Sounds like it's working definitely with the fading and itching subsiding a bit. The real leap forwards are on a monthly basis when the body is supposed to make new skin naturally. The palms and soles are a different psoriasis than eythrodemia, that is palmoplantar psoriasis. I've had it all except guttate! I've not heard of alcoholic hepatitis before, I've been a heavy drinker for 10 years. I'm quitting it now tho, I've got back into work again now so going to make the most of it. Feel like I've been given a chance at life again so going to take it! Keep going pal and good luck.

Hello bud, hope you're well. It's weird isn't it psoriasis how areas can be improving while others seem to get worse! I hope you're still on with your supplements and light therapy? Remember it's early days mate and the key is sticking with it for a few months 👍 I've got my forehead clear right now and has been for 5 days or so. Found some dovabet which is a steroid paraffin based stuff I think. Was hesitant to apply it because its about 3 years old but put it on twice and foreheads been clear since, we'll see. As for the drinking, I drank a litre of Vodka Monday night at home which is par for the course for me over the last 10 years. I'd binge drink once, twice or sometimes 3 times a week over that period. I really want to quit now though mate and I've decided I do need help with it, but in my own way... so I've joined a reddit community: r/alcoholism and reading other people's stories and rants does help. Downloaded a great app for my phone as well yesterday called 'I am sober' where you can track your progress, days sober, money saved etc and see other people on the journey with you at the same stage, I need that motivation. All the drinking, losing friends, family, and 2 girlfriends, losing my business and then all the health stuff on top, most people would have thrown the towel in, and I have to be fair. But I'm going to have a real go now at getting my shit together, life is too short isn't it pal. Keep going with your treatments, you've got this mate!

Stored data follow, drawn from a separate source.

/-- The TLVs of a message. -/
def PtpIn.tlvs (m : PtpIn) : List (Nat × Nat × List Byte) := tlvWalk m.msg m.msg.length (ptpLen m.type)

/-- What the check of R282 gives: no TLV and none needed, a slot whose key verified, or the message discarded. -/
inductive AuthRes where
  | absent
  | good (slot : Nat)
  | bad
  deriving DecidableEq, Repr

/-- A client with its record. -/
abbrev Found := Option (Nat × Client)

/-- A failed check is counted against the message and its record. -/
def State.authFail (s : State) (c : Found) : State :=
  let s := s.inc PTP.AUTH_FAIL_CNT
  match c with
  | some q => s.setRec q.1 { q.2 with faults := min 255 (q.2.faults + 1) }
  | none => s

/-- The check of R282, before any other processing. -/
def State.ptpAuth (s : State) (p : Nat) (m : PtpIn) (c : Found) : AuthRes × State :=
  match m.tlvs.find? (fun t => t.1 == 0x8009) with
  | none =>
    let excused := (m.type == 2 && !bitOf (s.get PTP.AUTH_CFG_P2P_AUTH) p) || (m.type == 0xD && !s.flag PTP.AUTH_CFG_MGMT_AUTH)
    if !excused && (s.flag PTP.AUTH_CFG_AUTH_REQ || c.any (fun q => q.2.auth)) then (.bad, s.inc PTP.AUTH_MISSING_CNT) else (.absent, s)
  | some t =>
    let v := t.2.2
    if 2 ≤ v.length ∧ leAt v 1 1 ≠ 0 then (.bad, s.inc PTP.AUTH_UNSUP_CNT)
    else if v.length ≠ 22 ∨ m.tlvs.getLast? ≠ some t then (.bad, s.authFail c)
    else
      match s.findKey (leAt v 0 1) (beAt v 2 4) with
      | none => (.bad, s.authFail c)
      | some n =>
        if !(s.keySlot n).usable then (.bad, s.inc PTP.AUTH_STALE_CNT)
        else
          let r := (s.pay 1 (icvStock (s.keySlot n).alg)).icv n (s.icvInput (m.msg.take (t.2.1 + 10)))
          if r.1 = cut v 6 16 then (.good n, r.2) else (.bad, r.2.authFail c)

/-- Whether a message is accepted (R262): version, domain, sdoId; one shorter than its type, or on a transport that the profile does not
use (Table 12-1), is ignored. -/
def State.ptpAccept (s : State) (m : PtpIn) : Bool × State :=
  let prof := s.get PTP.PTP_CFG_PROFILE
  if beAt m.msg 1 1 % 16 ≠ 2 ∨ beAt m.msg 4 1 ≠ s.get PTP.PTP_DOMAIN ∨ beAt m.msg 0 1 / 16 ≠ 0 ∨ beAt m.msg 5 1 ≠ 0 then
    (false, s.inc PTP.DOMAIN_DROP_CNT)
  else if m.msg.length < ptpLen m.type ∨ (prof = 1 ∧ m.transport ≠ 0) ∨ (prof = 2 ∧ m.transport = 0) then
    (false, s.inc PTP.RX_IGNORED_CNT)
  else (true, s)

/-- The messageTypes that some block takes (Table 12-2). -/
def ptpTypes : List Nat := [0, 1, 2, 3, 8, 9, 0xA, 0xB, 0xC, 0xD]

/-- A message of the record's client has been accepted (R267, R279, R284): LAST_SEEN, the Delay_Resp count of a new second, PEER_MAC over
UDP, and STALE ended by a request under a key that is not stale. -/
def State.touch (s : State) (q : Nat × Client) (m : PtpIn) (a : AuthRes) : (Nat × Client) × State :=
  let sec := s.taiSec % 65536
  let c := q.2
  let c := if c.seen = sec then c else { c with seen := sec, dresp := { c.dresp with cnt := 0 } }
  let c := if m.transport = 0 then c else { c with mac := m.smac }
  let c := match a with
    | .good n => if c.stale && (m.type == 1 || m.type == 0xC) then { c with stale := false, spp := (s.keySlot n).spp, slot := n } else c
    | _ => c
  ((q.1, c), s.setRec q.1 c)

/-- A received message after its checks goes to `f` with its client and its authentication; a mode that serves no clients discards it. -/
def State.ptpChecked (s : State) (p : Nat) (m : PtpIn) (f : Found → AuthRes → State → State) : State :=
  if !servingMode s.mode then s.inc (MAC.RX_NOT_SERVING p)
  else
    let q := s.findRec p m.transport m.addr m.portId
    let a := q.2.ptpAuth p m q.1
    match a.1 with
    | .bad => a.2
    | r =>
      let k := a.2.ptpAccept m
      if k.1 then f q.1 r k.2 else k.2

/-- The oldest PTP message of some types is taken and checked. -/
def State.ptpTake (s : State) (p : Nat) (types : List Nat) (self : Instr) (f : PtpIn → Found → AuthRes → State → State) : State :=
  s.takeRx p (isPtp types) 1 300 self (fun r s => s.ptpChecked p (ptpParse r) (f (ptpParse r)))

/-- A message of a type that no block takes (R262). -/
def State.ptpOther (s : State) (p : Nat) (m : PtpIn) : State := s.ptpChecked p m (fun _ _ s => s.inc PTP.RX_IGNORED_CNT)

/-! ### Where messages go -/

/-- The source address of PTP over UDP from a port: the lowest timing address enabled there. -/
def State.ptpSrc (s : State) (p transport : Nat) : List Byte :=
  if transport = 1 then (s.ta4 p).headD (List.replicate 4 0) else if transport = 2 then (s.ta6 p).headD (List.replicate 16 0) else []

/-- The UDP port of a messageType: event or general. -/
def udpPort (type : Nat) : Nat := if type ≤ 3 then 319 else 320

/-- The MAC of a group address. -/
def mcMac (a : List Byte) : List Byte := if a.length = 4 then beBytes 6 (0x01005E000000 + beNat a % 2 ^ 23) else groupMac a

/-- Where a message to a record goes. -/
def State.recDest (s : State) (p tc type : Nat) (c : Client) : Dest :=
  { transport := c.transport, dmac := c.mac, src := s.ptpSrc p c.transport, dst := c.ip.take (if c.transport = 1 then 4 else 16)
    sport := udpPort type, dport := udpPort type, tci := s.ownTag p tc, dscp := Config.ptpDscp, hop := Config.ptpHop % 256
    flow := if c.dual then some c.flow else none }
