/-! ### The dual section at an edge (R349, R350) -/

/-- Whether the standby's copy of a buffer is complete: it passes the checks of Table 2-4 and carries the MOULD_ID named (R349). -/
def State.copyGood (s : State) (buf id : Nat) : Bool :=
  let hb := s.vatSee 0 (bufAddr buf) 512
  let h := MouldHdr.ofBytes hb
  let word := bufAddr buf / 8
  decide (512 ≤ h.imageLen) && decide (h.imageLen ≤ 0x800000) && h.mouldId == id &&
    !s.vatc.poison.any (fun w => decide (word ≤ w) && decide (w < word + (h.imageLen + 7) / 8)) &&
    (mouldReason ((List.range 8).map (fun p => s.get (MAC.PORT_CFG_RATE p))) (s.vatSee 0 (bufAddr buf) h.imageLen) h.imageLen).isNone

/-- The MOULD entry is applied (R35, R349): states and identities are the active's; a buffer is activated only from a good copy. -/
def State.applyMould (s : State) (m : MouldEntry) : State :=
  let now := m.pending && decide (m.tai ≤ s.taiSheet)
  let want := if now then m.pend else m.active
  let was := s.get (stateFld want)
  let ran : Option (Nat × Nat) := (s.activeBuf).map (fun b => (b, s.get (mouldIdFld b)))
  let s := s.puts [(SHEET.SHEET_STATUS_STATE_A, m.stateA), (SHEET.SHEET_STATUS_STATE_B, m.stateB), (SHEET.MOULD_ID_A, m.idA), (SHEET.MOULD_ID_B, m.idB),
    (SHEET.SHEET_STATUS_PENDING, if m.pending && !now then 1 else 0), (SHEET.SHEET_STATUS_PEND_BUF, if now then 0 else m.pend),
    (SHEET.PEND_SHEET, if m.pending && !now then s.sheetNo + (m.tai - s.taiSheet) else 0), (SHEET.SHEET_STATUS_ACTIVE_BUF, want)]
  let s := if now then s.puts [(stateFld want, 3), (stateFld (1 - want), if m.empty then s.get (stateFld (1 - want)) else 4)] else s
  let id := if want = 0 then m.idA else m.idB
  if m.empty && !now then s.put SHEET.SHEET_STATUS_EMPTY_SCHED 1
  else if ran = some (want, id) then s
  else if s.copyGood want id then
    let s := s.put SHEET.SHEET_STATUS_EMPTY_SCHED 0
    { (s.eventIn 0x0102 want 3).journal .peer 3 want was 3 0x0102 with sheet := { s.sheet with trapped := false, fallback := false } }
  else (s.put SHEET.SHEET_STATUS_EMPTY_SCHED 1).degrade

/-- The generations are the active's (R306, R341): a change is journaled with origin PEER. -/
def State.applyGens (s : State) (l : List GenEntry) : State :=
  (List.range 4).foldl (fun s g =>
    match l[g]? with
    | none => s
    | some e =>
      let s := if s.get (NTS.NTS_GEN_STATE g) = e.state then s else s.genGo .peer g e.state 0x0A01
      let k := s.keySlot e.slot
      let s := s.puts [(NTS.NTS_GEN_SLOT g, e.slot), (NTS.NTS_KEYID g, e.keyId), (NTS.NTS_AGE g, e.age)]
      (s.setGen g { s.gen g with
        count := e.count, acceptAt := s.mono - (e.age * secU : Nat), wgen := k.wgen
        nonceKey := if (e.state == 1 || e.state == 2) && k.usable then some (kdf k.mat nonceLabel (beBytes 4 e.keyId)) else none })) s.showGens

/-- The edge of a standby (R349): the dual section and the MOULD entry of the last FORWARD frame are applied, or the miss is recorded;
a pending activation takes effect at its edge in either case. -/
def State.couchApply (s : State) : State :=
  if s.mode ≠ 5 then s
  else
    match s.couch.dual with
    | some d =>
      let s := { s with couch := { s.couch with dual := none, block := some d.block, suppress := false, applied := d.seq } }
      let s := d.flows.foldl (fun s (q : Nat × Nat) =>
        ({ s with ptp := { s.ptp with flows := setNth s.ptp.flows q.1 ⟨q.2, 0, 0⟩ } }).put (PTP.FLOW_CFG_SEQ (q.1 % 256)) q.2) s
      let s := d.recs.foldl (fun s (q : Nat × List Byte) => (s.charge0 40).copyRec q.1 q.2) s
      ((s.applyMould d.mould).applyGens d.gens).showPools
    | none =>
      let s := { s with couch := { s.couch with suppress := true } }
      let s := if s.flag SHEET.SHEET_STATUS_PENDING && decide (s.get SHEET.PEND_SHEET ≤ s.sheetNo) then s.applyMould s.mouldEntry else s
      if !s.couch.flowing || s.pairState < 2 then s
      else (((s.inc COUCH.DUAL_LATE_CNT).askFill)).degrade

/-! ### Changes of role (R340, R360 to R364) -/

/-- Negotiations that wait for their answer are discarded (R364). -/
def State.dropNegs (s : State) : State :=
  let keep := fun (r : Reply) => match r.body with
    | .ptp m => m.neg == 0
    | .ntp _ => true
  let ports : List PortSt := s.mac.ports.map (fun (q : PortSt) => { q with replies := q.replies.filter keep })
  ({ s with mac := { s.mac with ports := ports } }).showNeg

/-- A unit enters MIRROR by command (R340): ALONE, or LINKING where the lanes are locked. -/
def State.mirrorIn (s : State) : State :=
  let s := { s with couch := { s.couch with
    dual := none, block := none, suppress := true, flowing := false, offer := none, final := none, promote := none, byHandover := none
    heldFrom := none, drillEnd := none } }
  let s := { s with bound := { s.bound with heldMark := none } }
  let s := s.puts [(COUCH.PAIR_STATUS_HELD, 0), (COUCH.DRILL_LEFT, 0), (COUCH.PAIR_STATUS_PROMOTABLE, 0)]
  if s.couch.locked then (s.couchGo 1).put COUCH.PAIR_STATUS_LINK 2 else s.couchGo 0

/-- A unit leaves MIRROR. -/
def State.mirrorOut (s : State) (linkUp : Bool) : State :=
  let s := s.puts [(COUCH.PAIR_STATUS_STATE, 0), (COUCH.PAIR_STATUS_PROMOTABLE, 0), (COUCH.PAIR_STATUS_HB_WIRE, 0)]
  let s := { s with couch := { s.couch with
    dual := none, suppress := false, flowing := false, offer := none, final := none, promote := none, byHandover := none, resyncOut := false
    hbEqual := 0 } }
  if linkUp then s else if s.couch.locked then s.put COUCH.PAIR_STATUS_LINK 2 else s

/-- A watermark body with HELD set (R363, Table 10-3). -/
def heldBody (b : List Byte) : List Byte := b.take 1 ++ leBytes 1 (putBit (leAt b 1 1) 7 true) ++ b.drop 2

/-- The values held through the held sheets, in the BOUND registers (R363). -/
def State.showHeld (s : State) : State :=
  match s.bound.heldMark, s.couch.block with
  | some l, some b =>
    let s := s.puts [(BOUND.BOUND_STATUS, leAt (nth l 0 []) 1 1), (BOUND.BOUND_CORE, b.bCore)]
    (List.range 8).foldl (fun s p => s.put (BOUND.PORT_BOUND p) (satN 32 (markBound (nth l p [])))) s
  | _, _ => s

Great to hear you are making progress 👍 I honestly believe the information about Vitamin D3 is suppressed by the big pharmaceutical industry, I wouldn't be surprised if its them who fund most of the pathetic studies where they have people taking 400-1000iu per day. I don't blame doctors or dermatologists, they can only provide the care they are taught. We've seen the same thing with Covid19, in Spain they introduced high dose vitamin D3 to their citizens and saw a major drop off in cases, serious complications and deaths... but not a peep out of the media about it. I've been sober for 10 days now and things in life are improving, slowly but surely. I even did some repairs on the flat today and did some gardening. Been going for walks to get fit again for when I start running my business again. Thanks for the update, sounds really promising and glad that itching is calming down for you. Keep it up mate.

Northerner21 Good point you make there. Taking Vitamin D3 of 400 - 1000 IU per day - is far too low. Starting point should at least be 1000 IU. Binge or heavy drinking does make people deficient in Vitamins A, B, C & D, Zinc, Magnesium, Potassium, Calcium, Iron, etc..... so supplementing with them is excellent if you are a heavy drinker, regardless. It has been shown that people with psoriasis are chronically low in Vitamin D and Zinc to begin with anyway. I have read some reports where low Vitamin D levels have found to impact negatively with Covid cases. Not much in the mainstream media about it though. I cannot remember exactly (as it was over 10 years ago now), but whilst I was clearing from psoriasis, I think I was taking around 6000 IU daily. Cut that back to 1000 IU maintenance once cleared.